What you should do: Reproduce the complete set of records, exactly as they appear.

Data records:
***

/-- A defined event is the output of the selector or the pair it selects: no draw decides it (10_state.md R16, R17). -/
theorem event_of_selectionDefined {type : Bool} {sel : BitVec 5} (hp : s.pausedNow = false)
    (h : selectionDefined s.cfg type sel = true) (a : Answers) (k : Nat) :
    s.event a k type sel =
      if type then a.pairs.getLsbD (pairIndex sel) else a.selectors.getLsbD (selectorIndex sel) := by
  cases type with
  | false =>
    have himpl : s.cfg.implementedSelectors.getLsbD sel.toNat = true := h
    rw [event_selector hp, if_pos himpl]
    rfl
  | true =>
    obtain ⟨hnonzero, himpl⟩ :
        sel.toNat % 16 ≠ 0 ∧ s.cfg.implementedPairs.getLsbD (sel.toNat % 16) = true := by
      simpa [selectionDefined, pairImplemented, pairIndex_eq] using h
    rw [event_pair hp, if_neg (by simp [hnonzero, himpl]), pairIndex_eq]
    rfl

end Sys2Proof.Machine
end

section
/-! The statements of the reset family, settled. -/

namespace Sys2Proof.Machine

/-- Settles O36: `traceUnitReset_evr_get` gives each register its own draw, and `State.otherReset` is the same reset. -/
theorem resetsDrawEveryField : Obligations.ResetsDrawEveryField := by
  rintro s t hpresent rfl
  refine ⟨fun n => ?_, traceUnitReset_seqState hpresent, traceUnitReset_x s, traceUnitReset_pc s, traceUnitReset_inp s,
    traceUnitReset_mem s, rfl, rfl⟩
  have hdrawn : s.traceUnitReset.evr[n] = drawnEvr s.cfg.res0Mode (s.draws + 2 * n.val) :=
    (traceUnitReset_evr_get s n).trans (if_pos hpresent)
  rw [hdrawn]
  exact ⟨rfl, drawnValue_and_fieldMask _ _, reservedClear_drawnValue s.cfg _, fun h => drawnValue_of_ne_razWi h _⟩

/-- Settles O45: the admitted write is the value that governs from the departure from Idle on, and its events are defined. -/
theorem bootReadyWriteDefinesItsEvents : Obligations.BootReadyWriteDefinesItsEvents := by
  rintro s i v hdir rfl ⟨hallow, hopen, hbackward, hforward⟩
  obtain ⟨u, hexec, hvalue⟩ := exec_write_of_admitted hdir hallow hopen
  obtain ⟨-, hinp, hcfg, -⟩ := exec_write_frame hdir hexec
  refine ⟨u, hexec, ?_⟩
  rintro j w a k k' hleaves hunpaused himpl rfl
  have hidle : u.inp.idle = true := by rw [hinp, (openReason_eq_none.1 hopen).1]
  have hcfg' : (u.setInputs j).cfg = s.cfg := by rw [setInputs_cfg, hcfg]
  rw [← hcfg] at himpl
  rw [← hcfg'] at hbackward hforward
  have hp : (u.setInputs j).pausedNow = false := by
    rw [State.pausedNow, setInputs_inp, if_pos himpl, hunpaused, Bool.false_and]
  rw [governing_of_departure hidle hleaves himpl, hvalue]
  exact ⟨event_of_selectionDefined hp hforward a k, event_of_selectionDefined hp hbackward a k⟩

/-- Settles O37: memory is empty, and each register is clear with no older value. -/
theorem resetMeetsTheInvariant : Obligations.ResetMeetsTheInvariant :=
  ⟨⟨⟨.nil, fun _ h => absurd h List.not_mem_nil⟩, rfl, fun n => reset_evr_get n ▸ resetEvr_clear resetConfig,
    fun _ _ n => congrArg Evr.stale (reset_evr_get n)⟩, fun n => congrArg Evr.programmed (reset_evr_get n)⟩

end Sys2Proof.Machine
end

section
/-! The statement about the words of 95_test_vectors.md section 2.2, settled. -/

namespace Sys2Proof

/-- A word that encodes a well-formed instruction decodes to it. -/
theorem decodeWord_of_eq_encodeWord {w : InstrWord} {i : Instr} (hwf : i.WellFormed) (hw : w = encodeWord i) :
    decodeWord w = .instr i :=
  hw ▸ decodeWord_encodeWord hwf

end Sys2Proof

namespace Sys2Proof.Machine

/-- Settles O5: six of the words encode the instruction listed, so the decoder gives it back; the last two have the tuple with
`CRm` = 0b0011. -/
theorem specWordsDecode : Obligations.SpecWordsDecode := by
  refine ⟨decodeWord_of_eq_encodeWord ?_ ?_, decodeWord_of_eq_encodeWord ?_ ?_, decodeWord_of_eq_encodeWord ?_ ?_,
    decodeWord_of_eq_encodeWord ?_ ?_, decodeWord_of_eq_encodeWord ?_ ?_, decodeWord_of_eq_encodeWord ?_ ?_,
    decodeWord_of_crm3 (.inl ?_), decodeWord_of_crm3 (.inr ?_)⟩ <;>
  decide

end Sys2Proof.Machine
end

***

Task output:
/-- A defined event is the output of the selector or the pair it selects: no draw decides it (10_state.md R16, R17). -/
theorem event_of_selectionDefined {type : Bool} {sel : BitVec 5} (hp : s.pausedNow = false)
    (h : selectionDefined s.cfg type sel = true) (a : Answers) (k : Nat) :
    s.event a k type sel =
      if type then a.pairs.getLsbD (pairIndex sel) else a.selectors.getLsbD (selectorIndex sel) := by
  cases type with
  | false =>
    have himpl : s.cfg.implementedSelectors.getLsbD sel.toNat = true := h
    rw [event_selector hp, if_pos himpl]
    rfl
  | true =>
    obtain ⟨hnonzero, himpl⟩ :
        sel.toNat % 16 ≠ 0 ∧ s.cfg.implementedPairs.getLsbD (sel.toNat % 16) = true := by
      simpa [selectionDefined, pairImplemented, pairIndex_eq] using h
    rw [event_pair hp, if_neg (by simp [hnonzero, himpl]), pairIndex_eq]
    rfl

end Sys2Proof.Machine
end

section
/-! The statements of the reset family, settled. -/

namespace Sys2Proof.Machine

/-- Settles O36: `traceUnitReset_evr_get` gives each register its own draw, and `State.otherReset` is the same reset. -/
theorem resetsDrawEveryField : Obligations.ResetsDrawEveryField := by
  rintro s t hpresent rfl
  refine ⟨fun n => ?_, traceUnitReset_seqState hpresent, traceUnitReset_x s, traceUnitReset_pc s, traceUnitReset_inp s,
    traceUnitReset_mem s, rfl, rfl⟩
  have hdrawn : s.traceUnitReset.evr[n] = drawnEvr s.cfg.res0Mode (s.draws + 2 * n.val) :=
    (traceUnitReset_evr_get s n).trans (if_pos hpresent)
  rw [hdrawn]
  exact ⟨rfl, drawnValue_and_fieldMask _ _, reservedClear_drawnValue s.cfg _, fun h => drawnValue_of_ne_razWi h _⟩

/-- Settles O45: the admitted write is the value that governs from the departure from Idle on, and its events are defined. -/
theorem bootReadyWriteDefinesItsEvents : Obligations.BootReadyWriteDefinesItsEvents := by
  rintro s i v hdir rfl ⟨hallow, hopen, hbackward, hforward⟩
  obtain ⟨u, hexec, hvalue⟩ := exec_write_of_admitted hdir hallow hopen
  obtain ⟨-, hinp, hcfg, -⟩ := exec_write_frame hdir hexec
  refine ⟨u, hexec, ?_⟩
  rintro j w a k k' hleaves hunpaused himpl rfl
  have hidle : u.inp.idle = true := by rw [hinp, (openReason_eq_none.1 hopen).1]
  have hcfg' : (u.setInputs j).cfg = s.cfg := by rw [setInputs_cfg, hcfg]
  rw [← hcfg] at himpl
  rw [← hcfg'] at hbackward hforward
  have hp : (u.setInputs j).pausedNow = false := by
    rw [State.pausedNow, setInputs_inp, if_pos himpl, hunpaused, Bool.false_and]
  rw [governing_of_departure hidle hleaves himpl, hvalue]
  exact ⟨event_of_selectionDefined hp hforward a k, event_of_selectionDefined hp hbackward a k⟩

/-- Settles O37: memory is empty, and each register is clear with no older value. -/
theorem resetMeetsTheInvariant : Obligations.ResetMeetsTheInvariant :=
  ⟨⟨⟨.nil, fun _ h => absurd h List.not_mem_nil⟩, rfl, fun n => reset_evr_get n ▸ resetEvr_clear resetConfig,
    fun _ _ n => congrArg Evr.stale (reset_evr_get n)⟩, fun n => congrArg Evr.programmed (reset_evr_get n)⟩

end Sys2Proof.Machine
end

section
/-! The statement about the words of 95_test_vectors.md section 2.2, settled. -/

namespace Sys2Proof

/-- A word that encodes a well-formed instruction decodes to it. -/
theorem decodeWord_of_eq_encodeWord {w : InstrWord} {i : Instr} (hwf : i.WellFormed) (hw : w = encodeWord i) :
    decodeWord w = .instr i :=
  hw ▸ decodeWord_encodeWord hwf

end Sys2Proof

namespace Sys2Proof.Machine

/-- Settles O5: six of the words encode the instruction listed, so the decoder gives it back; the last two have the tuple with
`CRm` = 0b0011. -/
theorem specWordsDecode : Obligations.SpecWordsDecode := by
  refine ⟨decodeWord_of_eq_encodeWord ?_ ?_, decodeWord_of_eq_encodeWord ?_ ?_, decodeWord_of_eq_encodeWord ?_ ?_,
    decodeWord_of_eq_encodeWord ?_ ?_, decodeWord_of_eq_encodeWord ?_ ?_, decodeWord_of_eq_encodeWord ?_ ?_,
    decodeWord_of_crm3 (.inl ?_), decodeWord_of_crm3 (.inr ?_)⟩ <;>
  decide

end Sys2Proof.Machine
end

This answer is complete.